EXERCISE MATERIALS:
theorem digitalSample_calm {a2} {a3} {a4} (h : Calm v s) : Calm v (digitalSample s a2 a3 a4) := by
  unfold digitalSample
  repeat' (first | with_reducible assumption | intro _ | with_reducible apply calm_ite | with_reducible apply deliver_calm | with_reducible apply recordHandoff_calm | with_reducible apply tripLive_calm | with_reducible apply loopEvent_calm | with_reducible apply State.modLoop_calm | split | with_reducible apply cfst_mk | with_reducible refine calm_fst (by with_reducible assumption) ?_ | dsimp only)

theorem sendTelemetry_calm {a2} (h : Calm v s) : Calm v (sendTelemetry s a2) := by
  unfold sendTelemetry
  repeat' (first | with_reducible assumption | intro _ | with_reducible apply calm_ite | with_reducible apply cfst_ite | with_reducible apply State.modStage_calm | with_reducible apply emitRecord_calm | with_reducible refine calm_of_fst (emitRecord_calm ?_) | with_reducible refine calm_fst (by with_reducible assumption) (emitRecord_calm ?_) | with_reducible apply placeReserved_calm | with_reducible refine calm_of_fst (placeReserved_calm ?_) | with_reducible refine calm_fst (by with_reducible assumption) (placeReserved_calm ?_) | with_reducible apply State.raise_calm | split | with_reducible apply cfst_mk | with_reducible refine calm_fst (by with_reducible assumption) ?_ | dsimp only)

theorem useReply_calm {a2} {a3} {a4} {a5} (h : Calm v s) : Calm v (useReply s a2 a3 a4 a5) := by
  unfold useReply
  repeat' (first | with_reducible assumption | intro _ | with_reducible apply calm_ite | with_reducible apply calm_foldl | with_reducible apply State.modStage_calm | with_reducible apply sendTelemetry_calm | with_reducible apply digitalSample_calm | with_reducible apply chargeReading_calm | dsimp only)

theorem useDelayed_calm {a2} {a3} (h : Calm v s) : Calm v (useDelayed s a2 a3) := by
  unfold useDelayed
  repeat' (first | with_reducible assumption | intro _ | with_reducible apply useReply_calm | split | dsimp only)

theorem flushReplies_calm {a2} (h : Calm v s) : Calm v (flushReplies s a2) := by
  unfold flushReplies
  repeat' (first | with_reducible assumption | intro _ | with_reducible apply calm_foldl | with_reducible apply useDelayed_calm | with_reducible apply State.modStage_calm | dsimp only)

theorem releaseDelay_calm {a2} (h : Calm v s) : Calm v (releaseDelay s a2) := by
  unfold releaseDelay
  repeat' (first | with_reducible assumption | intro _ | with_reducible apply calm_ite | with_reducible apply enterDone_calm)

end Sys2Proof.Machine
end

section
/-! PROOFS. RESET_BLOCK disarms perturbation as every reset does, so it too may close the loss of a ring that a RING_FULL window
holds, and write the LOSS record to DRAM. -/

set_option Elab.async false

namespace Sys2Proof.Machine

/-- RESET_BLOCK of loop block 0x13, just picked. -/
def resetBlockPicked : Current := { mb := 0, opcode := 0x0008, tag := 0, flags := 0, ring := 0, params := [0x13], pick := 0, wait := .nothing, reply := [] }

/-- `lossUnderRingFull` with RESET_BLOCK in EXECUTING. -/
def lossUnderResetBlock : State :=
  { lossUnderRingFull with fw := { lossUnderRingFull.fw with current := some resetBlockPicked } }

/-- The LOSS record of ring 3 is in DRAM after RESET_BLOCK. -/
theorem resetBlock_writes_dram :
    seen (fun t => t.dramByte 0) (exec .resetBlock lossUnderResetBlock) = some 0x0A := by
  decide +kernel

/-- Refutes O17: RESET_BLOCK ends the RING_FULL window, whose ring then writes its LOSS record to DRAM. -/
theorem not_systemActions : ¬ Obligations.SystemActions := by
  unfold Obligations.SystemActions
  rintro ⟨-, -, -, -, -, -, -, -, -, -, -, -, -, -, -, -, hreset⟩
  obtain ⟨t, ht, -, -, -, -, -, -, hdram, -⟩ :=
    hreset lossUnderResetBlock resetBlockPicked ⟨rfl, rfl, rfl⟩ (by decide) (by decide) (by decide) (by decide) rfl rfl rfl
  have hbyte : t.dramByte 0 = lossUnderResetBlock.dramByte 0 := congrArg (fun d => tget (fun _ => 0) d 0) hdram
  have hseen := (seen_next (f := fun t => t.dramByte 0) ht).symm.trans resetBlock_writes_dram
  rw [hbyte, show lossUnderResetBlock.dramByte 0 = 0 from rfl] at hseen
  exact absurd hseen (by decide)

end Sys2Proof.Machine
end

section
/-! PROOFS. Arithmetic of the engines: rounding, laws, averagers and windows; and where a ring is placed. -/

set_option Elab.async false

namespace Sys2Proof.Machine

/-! Rounding. -/

@[simp] theorem rsh_zero (y : Int) : rsh y 0 = y := by simp [rsh]

theorem rsh_one (y : Int) : rsh y 1 = (y + 1) / 2 := by simp [rsh]

/-- A number that a shift of `p` divides is shifted without rounding. -/
theorem rsh_mul_pow (z : Int) (p : Nat) : rsh (z * 2 ^ p) p = z := by
  unfold rsh
  split
  next h =>
    obtain rfl : p = 0 := by omega
    simp
  next h =>
    obtain ⟨q, rfl⟩ : ∃ q, p = q + 1 := ⟨p - 1, by omega⟩
    have hhalf : (2 ^ q : Int) / 2 ^ (q + 1) = 0 :=
      Int.ediv_eq_zero_of_lt (by positivity) (by rw [pow_succ]; have : (0 : Int) < 2 ^ q := by positivity
                                                 omega)
    simp only [Int.toNat_natCast, Nat.add_sub_cancel]
    rw [Int.add_comm, Int.add_mul_ediv_right _ _ (by positivity), hhalf, Int.zero_add]

theorem roundAway_mul (z : Int) {n : Nat} (hn : 1 ≤ n) : roundAway (z * n) n = z := by
  have hpos : (0 : Int) < 2 * n := by omega
  have hhalf : (n : Int) / (2 * n) = 0 := Int.ediv_eq_zero_of_lt (by omega) (by omega)
  unfold roundAway
  rw [if_neg (by omega)]
  split
  · rw [show 2 * (z * n) + (n : Int) = n + z * (2 * n) by ring, Int.add_mul_ediv_right _ _ (by omega), hhalf, Int.zero_add]
  · rw [show 2 * (-(z * n)) + (n : Int) = n + (-z) * (2 * n) by ring, Int.add_mul_ediv_right _ _ (by omega), hhalf]
    omega

theorem sat_16 (v : Int) : sat v 16 = max (-32768) (min 32767 v) := by simp [sat]

theorem sat_32_of_code {c : Int} (hlo : -32768 ≤ c) (hhi : c ≤ 32767) : sat (c * 65536) 32 = c * 65536 := by
  simp only [sat]
  omega

/-! Clamping. -/

theorem le_clampI {lo hi : Int} (y : Int) : lo ≤ clampI lo hi y := le_max_left _ _

theorem clampI_le {lo hi : Int} (h : lo ≤ hi) (y : Int) : clampI lo hi y ≤ hi := max_le h (min_le_left _ _)

/-- What only falls stays below a start that is not below the lower limit. -/
theorem clampI_add_le {lo hi x d : Int} (hlo : lo ≤ x) (hd : d ≤ 0) : clampI lo hi (x + d) ≤ x := by
  unfold clampI
  omega

/-- What only rises stays above a start that is not above the upper limit. -/
theorem le_clampI_add {lo hi x d : Int} (hhi : x ≤ hi) (hd : 0 ≤ d) : x ≤ clampI lo hi (x + d) := by
  unfold clampI
  omega

/-- The integrator's step, which a saturation flag holds from going further its way (R279). -/
def heldStep (hi lo : Bool) (d : Int) : Int := if (hi && decide (0 < d)) || (lo && decide (d < 0)) then 0 else d

theorem heldStep_nonpos (lo : Bool) (d : Int) : heldStep true lo d ≤ 0 := by
  unfold heldStep
  split <;> simp_all

theorem heldStep_nonneg (hi : Bool) (d : Int) : 0 ≤ heldStep hi true d := by
  unfold heldStep
  split <;> simp_all

/-- The integrator after an evaluation is the clamped sum of the integrator before it and a held step. -/
theorem evalLaw_integ (s : State) (l : Nat) (volt primary : Bool) (r x : Int) :
    ∃ d, (evalLaw s l volt primary r x).2.integ = clampI ((activeSet s l volt).uMin * 65536) ((activeSet s l volt).uMax * 65536)
      ((if volt then (s.loop l).volt else (s.loop l).curr).integ +
        heldStep (if volt then (s.loop l).volt else (s.loop l).curr).satHi (if volt then (s.loop l).volt else (s.loop l).curr).satLo d) :=
  ⟨_, rfl⟩

/-- Settles O31: each result of a law is clamped to the limits of its set, and an integrator that is held only moves the other
way. -/
theorem lawArithmetic : Obligations.LawArithmetic := by
  unfold Obligations.LawArithmetic
  refine ⟨?limits, ?satHi, ?satLo, ?track, ?preset, sat_16, rsh_zero, rsh_one⟩
  case limits =>
    intro s l volt primary r x hk
    exact ⟨le_clampI _, clampI_le hk _, le_clampI _, clampI_le (by omega) _, rfl⟩
  case satHi =>
    rintro s l volt primary r x w rfl hsat hlo -
    obtain ⟨d, hd⟩ := evalLaw_integ s l volt primary r x
    rw [hd, hsat]
    exact clampI_add_le hlo (heldStep_nonpos _ d)
  case satLo =>
    rintro s l volt primary r x w rfl hsat - hhi
    obtain ⟨d, hd⟩ := evalLaw_integ s l volt primary r x
    rw [hd, hsat]
    exact le_clampI_add hhi (heldStep_nonneg _ d)
  case track =>
    intro k shift u own w hk
    exact ⟨le_clampI _, clampI_le (by omega) _, rfl, rfl, rfl⟩
  case preset => exact fun u x => ⟨rfl, rfl, rfl, rfl, rfl, rfl⟩

/-! Windows of an averager. -/

theorem prescale_le {n : Nat} (hn : n ≤ 2 ^ 24) : prescale n ≤ 16 := by
  unfold prescale clog2
  split
  · omega
  · have : Nat.log2 (n - 1) < 24 := (Nat.log2_lt (by omega)).2 (by omega)
    omega

theorem le_two_pow_prescale (n : Nat) : n ≤ 2 ^ (prescale n + 8) := by
  unfold prescale clog2
  split
  · have : 2 ^ 8 ≤ 2 ^ (0 - 8 + 8) := by decide
    omega
  · have hlog : n - 1 < 2 ^ (Nat.log2 (n - 1) + 1) := Nat.lt_log2_self
    have hmono : 2 ^ (Nat.log2 (n - 1) + 1) ≤ 2 ^ (Nat.log2 (n - 1) + 1 - 8 + 8) := Nat.pow_le_pow_right (by omega) (by omega)
    omega

/-- A code is prescaled without rounding: a shift of at most 16 divides its 16 fraction bits. -/
theorem rsh_code (c : Int) {p : Nat} (hp : p ≤ 16) : rsh (c * 65536) p = c * 2 ^ (16 - p) := by
  have hpow : (65536 : Int) = 2 ^ (16 - p) * 2 ^ p := by
    rw [← pow_add, Nat.sub_add_cancel hp]
    rfl
  rw [hpow, ← mul_assoc, rsh_mul_pow]

theorem acc_foldl_accumulate (p : Nat) (l : List Int) (a : Accum) :
    (l.foldl (fun a c => accumulate a c p false) a).acc = a.acc + (l.map (fun c => rsh (c * 65536) p)).sum := by
  induction l generalizing a with
  | nil => simp
  | cons c l ih =>
    rw [List.foldl_cons, ih, List.map_cons, List.sum_cons]
    simp [accumulate, add_assoc]

theorem sum_codes_bounds {p : Nat} (hp : p ≤ 16) {l : List Int} (hl : ∀ c ∈ l, -32768 ≤ c ∧ c ≤ 32767) :
    -((l.length : Int) * (32768 * 2 ^ (16 - p))) ≤ (l.map (fun c => rsh (c * 65536) p)).sum ∧
    (l.map (fun c => rsh (c * 65536) p)).sum ≤ (l.length : Int) * (32768 * 2 ^ (16 - p)) := by
  induction l with
  | nil => simp
  | cons c l ih =>
    obtain ⟨hlo, hhi⟩ := ih (fun x hx => hl x (List.mem_cons_of_mem _ hx))
    obtain ⟨hclo, hchi⟩ := hl c List.mem_cons_self
    have hpos : (0 : Int) ≤ 2 ^ (16 - p) := by positivity
    rw [List.map_cons, List.sum_cons, rsh_code c hp, List.length_cons]
    push_cast
    constructor <;> nlinarith

theorem code_weight {n : Nat} (hn : n ≤ 2 ^ 24) : (n : Int) * (32768 * 2 ^ (16 - prescale n)) ≤ 2 ^ 39 := by
  have hp := prescale_le hn
  have hle : n * (32768 * 2 ^ (16 - prescale n)) ≤ 2 ^ 39 :=
    calc n * (32768 * 2 ^ (16 - prescale n))
        ≤ 2 ^ (prescale n + 8) * (32768 * 2 ^ (16 - prescale n)) := Nat.mul_le_mul_right _ (le_two_pow_prescale n)
      _ = 2 ^ (prescale n + 8 + 15 + (16 - prescale n)) := by rw [pow_add _ (prescale n + 8 + 15), pow_add _ (prescale n + 8)]; ring
      _ = 2 ^ 39 := by congr 1; omega
  exact_mod_cast hle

EXERCISE REQUIREMENTS: Determine how many lines of the records contain the word "flushReplies". Reply with the number by itself.

ANSWER TO THIS TASK: 2